At the federal mileage rate of 58 cents, 1.3 miles is about 6 bits, 75 cents.


----------



## itendstonight (Feb 10, 2019)

theMezz said:


> 50 cents in Central NY - trying to get that higher the more experience I get
> Our issue here is this area is spread out. Pickups are 1-4 miles away, not 1-4 blocks away
> If Uber gave two shits, we'd get higher rates for longer pickups. Taxi's here do exactly that.
> 
> I think dollars per mile is a great way to quantify earnings!


I spent most of the time in the suburbs of Northern Virginia with an occasional DC/MD detour, though I don't seek or enjoy driving in the super urban parts. Most pick ups require a mile or more to pick up, spec ai drive nights when traffic and ride loads are lighter. My numbers would shoot up if I went to DC, where you can usually get a pick up right as you drop off, but my stress levels and my safety risk would also shoot up significantly



I_Like_Spam said:


> At the federal mileage rate of 58 cents, 1.3 miles is about 6 bits, 75 cents.

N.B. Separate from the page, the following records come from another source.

-- ==== Sys2Proof/WellFormed.lean ====
section
/-!
DEFINITION. Which operations a request can carry: the byte counts must fit their count fields.
-/

namespace Sys2Proof

/-- The operands fit the request format: an ENCODE count is 16 bits wide, 0..65535 (R61), a CHECKSUM
count 32 bits, 0..2^32-1 (R62). Every other operand is one byte, any value (R59, R60). A payload
longer than `MAX_PAYLOAD` is well formed: ENCODE answers it with PayloadTooLong (R61). -/
def Instr.wellFormed : Instr → Bool
  | .reset => true
  | .feed _ => true
  | .feedWaitHeader1 _ => true
  | .feedWaitHeader2 _ => true
  | .feedWaitLengthHi _ => true
  | .feedWaitLengthLo _ => true
  | .feedWaitCmd _ => true
  | .feedReadData _ => true
  | .feedWaitCrc1 _ => true
  | .feedWaitCrc2 _ => true
  | .feedWaitEnd1 _ => true
  | .feedWaitEnd2 _ => true
  | .encode _ p => decide (p.length ≤ 65535)
  | .checksum d => decide (d.length ≤ 4294967295)

end Sys2Proof
end

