-- ==== Sys2Proof/Machine/Core.lean ====
section
/-!
DEFINITION. The machine as the host runs it.
-/

def Sys2Proof.core : Host.Core :=
  { State := Sys2Proof.Machine.State
    Fault := Sys2Proof.Machine.Fault
    Refusal := Sys2Proof.Machine.Refusal
    step := Sys2Proof.Machine.step
    reset := Sys2Proof.Machine.State.reset }
end

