-- ==== Sys2Proof/Laws/Encoder.lean ====
section
/-!
SUPPORT. The checksum field of ENCODE and the lengths of its parts.
-/

namespace Sys2Proof.Machine

/-- The checksum field, and the state the computation leaves. -/
theorem State.checksumField_eq (s : State) (d : List Byte) :
    s.checksumField d =
      (if s.cfgCrcEn then be16 (checksum d) else [],
       { s with crcAcc := if s.cfgCrcEn then none else s.crcAcc }) := by
  unfold State.checksumField
  by_cases h : s.cfgCrcEn = true
  · simp [h, State.runChecksum_eq]
  · rw [if_neg h, if_neg h, if_neg h]

@[simp] theorem frameSpan_length (c : Byte) (p : List Byte) : (frameSpan c p).length = p.length + 3 := by
  simp [frameSpan]; omega

theorem lengthField_toNat (p : List Byte) (h : p.length ≤ 65534) :
    (lengthField p).toNat = 1 + p.length := by
  simp only [lengthField, BitVec.toNat_ofNat]
  omega

end Sys2Proof.Machine
end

I made $.75 per mile. I own the car and it's a nice Japanese car with high omg and low Maintenance, so my actually per mile expenses is much lower than the federal .58$. So I'm only paying taxes of .026$ per mile ( .75-.58 multiplied by self employment tax of 15.3 percent). Not too bad.


----------



## Pickov Andropov (Sep 26, 2019)

itendstonight said:


> So year end I ended up driving 1.3 miles for every dollar I made. Or also put I made .75$ for each on app mile. What are your numbers?


You are upside down. I book about$1.30 to $1.40 for every mile driven. Not just passenger miles. All the miles from my driveway back to my driveway. 100% AR and 0% cancellation. Early a.m. Mon thru Fri. til about 1 p.m. Sounds like a bad market.


----------



## kingcorey321 (May 20, 2018)

did you get a 1099 ? lyft and uber may not give a 1099 to you if you earned under 20k. If they do give you 1 my tax expert claims double the miles i drove the federal min. It over laps any money owed


----------



## RaleighUber (Dec 4, 2016)

itendstonight said:


> So year end I ended up driving 1.3 miles for every dollar I made. Or also put I made .75$ for each on app mile. What are your numbers?

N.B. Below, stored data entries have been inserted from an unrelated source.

/-- The last byte of the trailer delivers what is held. -/
theorem exec_feed_trailerLo {s : State} {len : Word} {b c : Byte} {p : List Byte}
    (hd : s.dstate = .waitEnd2) (hb : b = lo s.cfgTrailer) (hs : s.Holds len c p)
    (hp : p.length ≤ s.cfgMaxPay.toNat) :
    ∃ t, exec (.feed b) s = .next t ∧ t.dstate = .waitHeader1 ∧
      t.events = s.events ++ [Event.packet c p] := by
  obtain ⟨-, rfl, hidx, hread, -⟩ := hs
  have hrule := ruleWaitEnd2_of_payload hb (hidx ▸ hp) hread
  exact ⟨_, exec_row_of_ok (.inl rfl) hd hrule, rfl, by simp⟩

end Sys2Proof.Machine
end

section
/-!
SUPPORT. A whole frame (R102), and the frame of ENCODE fed back to a decoder of the same configuration (R103).
-/

namespace Sys2Proof.Machine

/-! ### The states a frame visits and the packet it delivers (R102) -/

/-- A frame up to its last byte. -/
def frameInit (header trailer : Word) (crcEn : Bool) (c : Byte) (p : List Byte) : List Byte :=
  be16 header ++ be16 (lengthField p) ++ [c] ++ p ++
    (if crcEn then be16 (checksum (frameSpan c p)) else []) ++ [hi trailer]

theorem frame_eq_frameInit (header trailer : Word) (crcEn : Bool) (c : Byte) (p : List Byte) :
    frame header trailer crcEn c p = frameInit header trailer crcEn c p ++ [lo trailer] := by
  simp [frame, frameInit, frameSpan, be16]

/-- The states a frame takes the decoder through, up to its last byte (R102). -/
def frameStates (crcEn : Bool) (p : List Byte) : List DState :=
  [DState.waitHeader2, DState.waitLengthHi, DState.waitLengthLo, DState.waitCmd] ++
    List.replicate p.length DState.readData ++ checksumStates crcEn ++ [DState.waitEnd1, DState.waitEnd2]

/-- Header, length and command. -/
theorem quietRun_untilCmd {s : State} {c : Byte} {p : List Byte} (hd : s.dstate = .waitHeader1)
    (hmax : s.cfgMaxPay.toNat ≤ 65534) (hp : p.length ≤ s.cfgMaxPay.toNat) :
    ∃ t, QuietRun s (be16 s.cfgHeader ++ be16 (lengthField p) ++ [c])
        [.waitHeader2, .waitLengthHi, .waitLengthLo, .waitCmd, t.dstate] t ∧
      t.dstate = t.awaiting p ∧ t.Holds (lengthField p) c [] := by
  have hlen := lengthField_toNat p (by omega)
  obtain ⟨u, hu, hdu⟩ := quietRun_header hd
  obtain ⟨-, -, hcfg, -⟩ := hu.sameConfig
  obtain ⟨v, hv, hdv, hreg, hspanLen, hspan⟩ :=
    quietRun_length (len := lengthField p) hdu (by omega) (by rw [← hcfg]; omega)
  obtain ⟨t, ht, hdt, hholds⟩ := quietRun_cmd c hdv hreg hspanLen hspan hlen
  exact ⟨t, (hu.append hv).append ht, hdt, hholds⟩

/-- Payload, checksum field and the first byte of the trailer. -/
theorem quietRun_fromPayload {s : State} {c : Byte} {p : List Byte} (hd : s.dstate = s.awaiting p)
    (hs : s.Holds (lengthField p) c []) (hmax : s.cfgMaxPay.toNat ≤ 65534)
    (hp : p.length ≤ s.cfgMaxPay.toNat) :
    ∃ t ds, QuietRun s (p ++ (if s.cfgCrcEn then be16 (checksum (frameSpan c p)) else []) ++
        [hi s.cfgTrailer]) ds t ∧ t.dstate = .waitEnd2 ∧ t.Holds (lengthField p) c p ∧
      s.dstate :: ds = List.replicate p.length DState.readData ++
        checksumStates s.cfgCrcEn ++ [DState.waitEnd1, DState.waitEnd2] := by
  have hlen := lengthField_toNat p (by omega)
  obtain ⟨u, ds, hu, hdu, hholdu, hds⟩ := quietRun_payload p hd hs hlen (by omega)
  obtain ⟨-, htr, hcfg, hen⟩ := hu.sameConfig
  obtain ⟨v, es, hv, hdv, hholdv, hes⟩ := quietRun_checksum hdu hholdu (hcfg ▸ hp)
  rw [← hen] at hv hes
  obtain ⟨-, htr', -⟩ := hv.sameConfig
  obtain ⟨t, ht, hdt, hholdt⟩ :=
    quietRun_trailerHi hdv hholdv (congrArg hi (htr.trans htr'))
  refine ⟨t, _, (hu.append hv).append ht, hdt, hholdt, ?_⟩
  calc s.dstate :: (ds ++ es ++ [DState.waitEnd2])
      = (s.dstate :: ds) ++ es ++ [DState.waitEnd2] := rfl
    _ = List.replicate p.length DState.readData ++ (u.dstate :: es) ++ [DState.waitEnd2] := by simp [hds]
    _ = _ := by simp [hes]

/-- A frame but for its last byte leads to WAIT_END_2 with the command and the payload held. -/
theorem quietRun_frameInit {s : State} (c : Byte) {p : List Byte} (hd : s.dstate = .waitHeader1)
    (hmax : s.cfgMaxPay.toNat ≤ 65534) (hp : p.length ≤ s.cfgMaxPay.toNat) :
    ∃ t, QuietRun s (frameInit s.cfgHeader s.cfgTrailer s.cfgCrcEn c p)
        (frameStates s.cfgCrcEn p) t ∧
      t.dstate = .waitEnd2 ∧ t.Holds (lengthField p) c p := by
  obtain ⟨u, hu, hdu, hholdu⟩ := quietRun_untilCmd (c := c) hd hmax hp
  obtain ⟨-, htr, hcfg, hen⟩ := hu.sameConfig
  obtain ⟨t, ds, ht, hdt, hholdt, hds⟩ := quietRun_fromPayload hdu hholdu (hcfg ▸ hmax) (hcfg ▸ hp)
  rw [← htr, ← hen] at ht
  rw [← hen] at hds
  have hstates : frameStates s.cfgCrcEn p =
      [DState.waitHeader2, DState.waitLengthHi, DState.waitLengthLo, DState.waitCmd, u.dstate] ++ ds := by
    simp [frameStates, hds]
  have hbytes : frameInit s.cfgHeader s.cfgTrailer s.cfgCrcEn c p =
      (be16 s.cfgHeader ++ be16 (lengthField p) ++ [c]) ++
        (p ++ (if s.cfgCrcEn then be16 (checksum (frameSpan c p)) else []) ++ [hi s.cfgTrailer]) := by
    simp [frameInit]
  rw [hstates, hbytes]
  exact ⟨t, hu.append ht, hdt, hholdt⟩

/-- A whole frame: its bytes but the last are quiet, and the last one delivers the packet (R102). -/
theorem frame_delivers {s : State} (c : Byte) {p : List Byte} (hd : s.dstate = .waitHeader1)
    (hmax : s.cfgMaxPay.toNat ≤ 65534) (hp : p.length ≤ s.cfgMaxPay.toNat) :
    ∃ t u, QuietRun s (frameInit s.cfgHeader s.cfgTrailer s.cfgCrcEn c p)
        (frameStates s.cfgCrcEn p) t ∧
      exec (.feed (lo s.cfgTrailer)) t = .next u ∧ u.dstate = .waitHeader1 ∧
      u.events = s.events ++ [Event.packet c p] := by
  obtain ⟨t, ht, hdt, hholdt⟩ := quietRun_frameInit c hd hmax hp
  obtain ⟨-, htr, hcfg, -⟩ := ht.sameConfig
  obtain ⟨u, hu, hdu, hev⟩ := exec_feed_trailerLo hdt (congrArg lo htr) hholdt (hcfg ▸ hp)
  exact ⟨t, u, ht, hu, hdu, ht.events_eq ▸ hev⟩

/-- Fed a whole frame, a decoder in WAIT_HEADER_1 emits its packet alone and ends there (R102, R103). -/
theorem feedAll_frame {s : State} (c : Byte) {p : List Byte} (hd : s.dstate = .waitHeader1)
    (hmax : s.cfgMaxPay.toNat ≤ 65534) (hp : p.length ≤ s.cfgMaxPay.toNat) :
    ∃ t, feedAll (frame s.cfgHeader s.cfgTrailer s.cfgCrcEn c p) s = .next t ∧
      t.dstate = .waitHeader1 ∧ t.events = s.events ++ [Event.packet c p] := by
  obtain ⟨t, u, ht, hu, hdu, hev⟩ := frame_delivers c hd hmax hp
  refine ⟨u.withRequests [], ?_, hdu, hev⟩
  rw [frame_eq_frameInit, ht.feedAll_append, feedAll_cons [] hu, feedAll_nil]

/-- Settles O50: the quiet part of the frame visits the states up to WAIT_END_2, the last byte ends in
WAIT_HEADER_1. -/
theorem frameVisitsTheStatesInOrder : Obligations.FrameVisitsTheStatesInOrder := by
  intro c p f s hmax hp hd hf
  obtain ⟨t, u, ht, hu, hdu, -⟩ := frame_delivers c hd hmax hp
  obtain ⟨v, hv, hdv, hev⟩ := feedAll_frame c hd hmax hp
  rw [← hf] at hv
  rw [frame_eq_frameInit] at hf
  refine ⟨?_, ⟨t.withRequests [], ?_, ht.events_eq⟩, v, hv, hev, hdv⟩
  · rw [hf, ht.visited_append, visited_cons [] hu, hdu]
    simp [frameStates, checksumStates, visited]
  · rw [hf, List.dropLast_concat, ht.feedAll_eq]

/-! ### ENCODE's frame fed back (R103) -/

/-- What ENCODE answers with as a frame is the frame of a payload that fits. -/
theorem exec_encode_txFrame {s t : State} {c : Byte} {p f : List Byte}
    (h : exec (.encode c p) s = .next t)
    (hout : t.outputs = s.outputs ++ [Output.response (.txFrame f)]) :
    p.length ≤ s.cfgMaxPay.toNat ∧ f = frame s.cfgHeader s.cfgTrailer s.cfgCrcEn c p := by
  obtain ⟨u, hu, huout, -⟩ := exec_encode_response c p s
  obtain rfl : u = t := Host.Outcome.next.inj (hu.symm.trans h)
  have hresp : s.encodeResponse c p = .txFrame f := by simpa [huout] using hout
  obtain ⟨hfits, hf⟩ := encodeResponse_eq_txFrame_iff.1 hresp
  exact ⟨Nat.not_lt.1 hfits, hf⟩

theorem frame_take_two (header trailer : Word) (crcEn : Bool) (c : Byte) (p : List Byte) :
    (frame header trailer crcEn c p).take 2 = [hi header, lo header] := rfl

theorem frame_take_one (header trailer : Word) (crcEn : Bool) (c : Byte) (p : List Byte) :
    (frame header trailer crcEn c p).take 1 = [hi header] := rfl

/-- Settles O51: in WAIT_HEADER_1 the frame is delivered; in WAIT_HEADER_2 its first byte stands where
`header_lo` is expected. -/
theorem encodedFrameRoundTrips : Obligations.EncodedFrameRoundTrips := by
  intro c p f s s0 t0 hmax hcfg h hout
  obtain ⟨hp, rfl⟩ := exec_encode_txFrame h hout
  obtain ⟨hheader, htrailer, hpay, hcrc⟩ := hcfg
  rw [hpay] at hp
  rw [hheader, htrailer, hcrc]
  refine ⟨fun hd => feedAll_frame c hd hmax hp, fun hd hne => ?_, fun hd heq => ?_⟩
  · obtain ⟨t, ht, hdt⟩ := quietRun_headerAbort hd hne
    exact ⟨t.withRequests [], ht.feedAll_eq, hdt, ht.events_eq⟩
  · obtain ⟨u, hu, hdu⟩ := quietRun_headerLo hd heq
    obtain ⟨t, ht, hdt, hhi, -⟩ := quietRun_lengthHi (lo s.cfgHeader) hdu
    exact ⟨t.withRequests [], (hu.append ht).feedAll_eq, hdt, hhi⟩

end Sys2Proof.Machine
end

section
/-!
SUPPORT. RESET (43_control.md): the return to header search (R83) and one response, and nothing more (R104, R105).
-/

namespace Sys2Proof.Machine

/-- R104: RESET is HUNT, answered with `Ack`. -/
theorem exec_reset (s : State) : exec .reset s = .next (s.hunt.respond .ack) := rfl

/-- Settles O18: HUNT writes `dstate` and the five scalar registers, and `respond` only appends to the outputs. -/
theorem resetForcesInitialContext : Obligations.ResetForcesInitialContext := by
  intro s
  rw [exec_reset, State.respond, State.hunt]

end Sys2Proof.Machine
end

section
/-!
SUPPORT. The one reported error (60_exceptions.md): PayloadTooLong is ENCODE's answer to a payload that is too
long, and no other operation's (R107, R108, R112).
-/

namespace Sys2Proof.Machine

/-- The last output an operation appends is its response, so equal outputs hold equal responses (R3). -/
theorem response_eq_of_respond_outputs {u : State} {r q : Response} {out : List Output}
    (h : (u.respond r).outputs = out ++ [Output.response q]) : r = q :=
  Output.response.inj (List.singleton_inj.1 (List.append_inj_right' h rfl))

/-- Settles O48: the response of every case of an operation but ENCODE's of too long a payload is `Ack`, a frame
or a checksum. -/
theorem onlyLongPayloadIsReported : Obligations.OnlyLongPayloadIsReported := by
  intro i s t h
  constructor
  · intro hout
    rcases exec_next_cases h with ⟨b, u, -, -, rfl⟩ | ⟨-, rfl⟩ | ⟨c, p, hi, hlong, -⟩ |
      ⟨c, p, f, -, -, -, rfl⟩ | ⟨d, -, rfl⟩
    case inr.inr.inl => exact ⟨c, p, eq_encode_of_requestForm hi, hlong⟩
    all_goals cases response_eq_of_respond_outputs hout
  · rintro ⟨c, p, rfl, hlong⟩
    obtain rfl := Host.Outcome.next.inj ((execEncode_of_tooLong hlong).symm.trans h)
    rfl

end Sys2Proof.Machine
end

section
/-!
SUPPORT. The checksum tells two sequences apart that differ in one byte (R69, R70, R135): a round loses nothing,
because the polynomial's bit 0 records the bit that the shift drops.
-/

namespace Sys2Proof.Machine

/-- A round moves bit 15 to bit 0, where the shift leaves a zero and the polynomial has a one. -/
theorem crcRound_getLsbD_zero (acc : Word) : (crcRound acc).getLsbD 0 = acc.getLsbD 15 := by
  unfold crcRound
  cases h : acc.getLsbD 15 <;> simp [crcPoly]

/-- Every other bit of a round is the bit below it, changed only as bit 15 says. -/
theorem crcRound_getLsbD_succ (acc : Word) {i : Nat} (hlt : i < 15) :
    (crcRound acc).getLsbD (i + 1) = (acc.getLsbD i ^^ (acc.getLsbD 15 && crcPoly.getLsbD (i + 1))) := by
  have hbit : i + 1 < 16 := by omega
  have hshift : (acc <<< 1).getLsbD (i + 1) = acc.getLsbD i := by
    rw [BitVec.getLsbD_shiftLeft]
    simp [hbit]
  unfold crcRound
  cases acc.getLsbD 15 <;> simp [hshift]

theorem crcRound_injective : Function.Injective crcRound := by
  intro u v h
  have htop : u.getLsbD 15 = v.getLsbD 15 := by
    rw [← crcRound_getLsbD_zero, ← crcRound_getLsbD_zero, h]
  refine BitVec.eq_of_getLsbD_eq fun i h16 => ?_
  by_cases hlast : i = 15
  · rw [hlast, htop]
  · have hlt : i < 15 := by omega
    have hbit : (crcRound u).getLsbD (i + 1) = (crcRound v).getLsbD (i + 1) := by rw [h]
    rw [crcRound_getLsbD_succ u hlt, crcRound_getLsbD_succ v hlt, htop] at hbit
    exact Bool.xor_left_inj.1 hbit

That's $0.77 per mile. The good news is $0.58 is dectible for every mile for expenses (without justification)...so your taxable net is $0.19 a mile. Make sure your pax know you net less than 20 cents per mile driven.


----------



## itendstonight (Feb 10, 2019)

Pickov Andropov said:


> You are upside down. I book about$1.30 to $1.40 for every mile driven. Not just passenger miles. All the miles from my driveway back to my driveway. 100% AR and 0% cancellation. Early a.m. Mon thru Fri. til about 1 p.m. Sounds like a bad market.


I don't die this full time. It's almost always destination filter after work and to places I need to go to. So lots of dead miles but I still need to get there, so a min trip for 5 miles trip I was going to take is better than nothing.



kingcorey321 said:


> did you get a 1099 ? lyft and uber may not give a 1099 to you if you earned under 20k. If they do give you 1 my tax expert claims double the miles i drove the federal min. It over laps any money owed


How would you justify the double miles when audited? I didn't keep a log but read three IRS will accept the miles UBER and Lyft report on app (from a case study I saw). So lets say You had 5000 deductible miles and show them the report. How would you justify saying 10,000?


----------



## theMezz (Sep 29, 2018)

kingcorey321 said:


> If they do give you 1 my tax expert claims double the miles i drove the federal min. It over laps any money owed


Why do that? Just use a mileage tracking app and then you have proper documentation


----------



## kingcorey321 (May 20, 2018)

itendstonight said:


> I don't die this full time. It's almost always destination filter after work and to places I need to go to. So lots of dead miles but I still need to get there, so a min trip for 5 miles trip I was going to take is better than nothing.
> 
> 
> How would you justify the double miles when audited? I didn't keep a log but read three IRS will accept the miles UBER and Lyft report on app (from a case study I saw). So lets say You had 5000 deductible miles and show them the report. How would you justify saying 10,000?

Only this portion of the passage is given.